暮色在男子的身體輪廓渡上一層澹澹的金色,地上的影子拉得極長,大殿的樣子看起來平靜且親切,沒有什麼異樣,兩個人卻不由自主狠狠一頓。
是被發現了什麼嗎?
還是說,昨晚的異常,從這麼短的時間,已經有消息傳遞到渭京?
腳步像是被什麼扯住了。
要論長默和德勝現在最怕見也最不想見的人,建章大帝其一,風涯大殿其二。德勝懷具背主的不安,更憷前者的鐵血手段,長默則更愧於面對後者的和善。
看這事情辦的。
告訴人家家長,你兒子失聯好幾天了,目測正在作死,可能有危險嗎?
不不,告訴了也於事無補,只能連累着人家跟着着急,還要牽扯出一堆有的沒有的……長默內心不停說服着自己,才勉強止住乍看到風涯大殿一瞬所迸發的喫驚、不安、歉疚的情緒。
兩人反應過來,同時行禮。
“不必多禮,起來。”風涯大殿笑笑,朝長默招了招手,拉着他打量。
“長大了,變高了,更好看了。”
數年光陰並沒有在風涯大殿身上落下痕跡,只增添成熟的男子氣息。
長默的下巴被大殿兩根白皙的手指挑高,少年皮膚細膩,在光線的折射中還帶着一點小孩兒纔有的細絨毛,因爲他的動作帶上一點點紅暈,大殿修長的手指撫過他的臉頰,順勢挑下他的疫帽,在頸側那裏一觸即過,放開長默,改握住他的手。

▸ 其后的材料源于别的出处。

/-- Unit k of a copy, from the state it runs in (R240, R241). -/
def cpyUnit (s : State) (p : Op) (k : Nat) : UnitR :=
  let a := p.src
  let b := p.dst
  let rd (l : Nat) : Nat := readElem s p a (a.at l)
  let put (l v : Nat) : UW := .elem (b.at l) v
  match p.tr with
  | 1 =>
    let v := convertElem a.fmt b.fmt (rd k) p.rm (engBits p 1 k) false
    ⟨[put k v.1], v.2, if v.2 &&& p.enb != 0 then some k else none, p.acc, none, false⟩
  | 2 =>
    if b.fmt == 5 then
      let xs := (List.range 16384).map (fun j => fDecode a.fmt (rd (16384 * k + j)))
      let g := qc4Group p.rm xs (fun j => engBits p 1 (16384 * k + j))
      ⟨[.raw (recOff b k) g.1], g.2.1, if g.2.1 &&& p.enb != 0 then some (16384 * k +
        (match xs.findIdx? (fun v => v.isNan || v.isInf) with
          | some j => j
          | none => 64 * (g.2.2.findIdx? (fun f => f &&& p.enb != 0)).getD 0)) else none, p.acc, none, false⟩
    else
      let e0 := a.ext.headD 0
      let (f, q, n) := blockAt e0 k
      let base := f * e0 + 32 * q
      let r := e8Block b.fmt p.rm ((List.range n).map (fun j => some (fDecode a.fmt (rd (base + j)), engBits p 1 (base + j))))
      let l := r.1.map (fun x => x.getD (0, 0))
      let db := f * b.ext.headD 0 + 33 * q
      let fb := laneBad p.enb base l
      ⟨(List.range n).map (fun j => put (db + j) (l.getD j (0, 0)).1) ++ [put (db + 32) r.2.1], fb.1 ||| r.2.2, fb.2,
        p.acc, none, false⟩
  | 3 =>
    -- one element at a time: an overlapping destination shows in later reads (R241)
    let v := if a.fmt == 5 then
        let (o, j) := recAt a k
        let byte (i : Nat) : Nat := (readOff s p a (o + (i : Int))).toNat
        let g := natOf ((List.range 4).map (fun (i : Nat) => readOff s p a (o + (i : Int))))
        qc4Decode b.fmt g (byte (4 + j / 64)) (byte (260 + j / 2) / (if j % 2 == 0 then 1 else 16) % 16) false
      else
        let sc := rd (codeAt p k).2
        if sc == 0xFF then (defaultNan b.fmt, 0)
        else match fDecode a.fmt (rd (codeAt p k).1) with
          | .fin x m e => fConvert b.fmt (.fin x m (e + sc - 127)) 0 0 false
          | v => fConvert b.fmt v 0 0 false
    ⟨[put k v.1], v.2, if v.2 &&& p.enb != 0 then some k else none, p.acc, none, false⟩
  | 4 =>
    let n := min 32 (a.count - 32 * k)
    let ws := (List.range n).map (fun j => rd (32 * k + j))
    let mask := (List.range n).foldl (fun m j => if ws.getD j 0 != 0 then m + 2 ^ j else m) 0
    let recd := mask :: ws.filter (· != 0)
    let pos := p.acc.getD 1 0
    UnitR.ok ((List.range recd.length).map (fun j => put (pos + j) (recd.getD j 0))) (p.acc.set 1 (pos + recd.length))
  | 5 =>
    -- lane k mod 32 of a record; acc 4 holds the record's mask
    let pos := p.acc.getD 0 0
    let j := k % 32
    let n := min 32 (b.count - k)
    let m := if j != 0 then p.acc.getD 4 0 else if pos < a.count then rd pos else 0
    let cnt := ((List.range 32).filter (fun i => m.testBit i)).length
    if j == 0 && (a.count ≤ pos || m / 2 ^ n != 0 || a.count < pos + 1 + cnt) then
      ⟨[], 0, none, p.acc, some (0x0A, [pos, 1, p.word]), true⟩
    else
      let q := if j == 0 then pos + 1 else pos
      let acc := (p.acc.set 0 (if m.testBit j then q + 1 else q)).take 4 ++ [m]
      UnitR.ok [put k (if m.testBit j then rd q else 0)] acc
  | 6 =>
    let e0 := a.ext.getD 0 1
    let e1 := a.ext.getD 1 1
    UnitR.ok [put (k / e0 + e1 * (k % e0)) (rd k)] p.acc
  | 7 =>
    let v := rd k
    -- two .qc4 codes make a byte; acc 4 holds the first plus one
    let crc := p.acc.getD 3 0
    if a.fmt != 5 then UnitR.ok [put k v] (p.acc.set 3 (crcBytes crc (bytesOf a.esize v)))
    else if k % 2 == 0 && k + 1 != p.total then UnitR.ok [put k v] (p.acc.take 4 ++ [v + 1])
    else
      let w := if k % 2 == 0 then v else p.acc.getD 4 1 - 1 + 16 * v
      UnitR.ok [put k v] ((p.acc.set 3 (crcBytes crc (bytesOf 1 w))).take 4)
  | 8 =>
    match p.repl with
    | r :: _ => UnitR.ok [put k (r.2.getD 0 0)] p.acc
    | [] =>
      -- of a routine with two components the text gives an element no second one: its bits are free (log 74)
      let ins := if rtComps p.rtn == 1 then [rd k]
        else [rd k, (Config.freeBits 32 (s.fresh + k)).toNat % 2 ^ tySize (rtF p.rtn 1)]
      let x := rtApply ⟨false, p.enb, false⟩ p.rtn ins
      if x.why != 0 then ⟨[], x.flags, none, p.acc ++ [0], some (8, routineDetail s 2 (p.par.getD 4 0) k 0 [] x), true⟩
      else ⟨[put k (x.q.getD 0 0)], x.flags, none, p.acc, none, false⟩
  | _ => UnitR.ok [put k (rd k)] p.acc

長默前一刻還被大殿溫柔的眼光迷惑,下一刻後背沁出冷汗,然而大殿僅僅是端詳了他應是鍥文位置的頸側一下,似乎並無異樣。
“疫衣並沒有常服方便。”大殿問道:“可是修練到了上階?”
長默老老實實答道:“過了六級,還沒有找座師評測,準備過不久,就開始學習關於戰的課程了。”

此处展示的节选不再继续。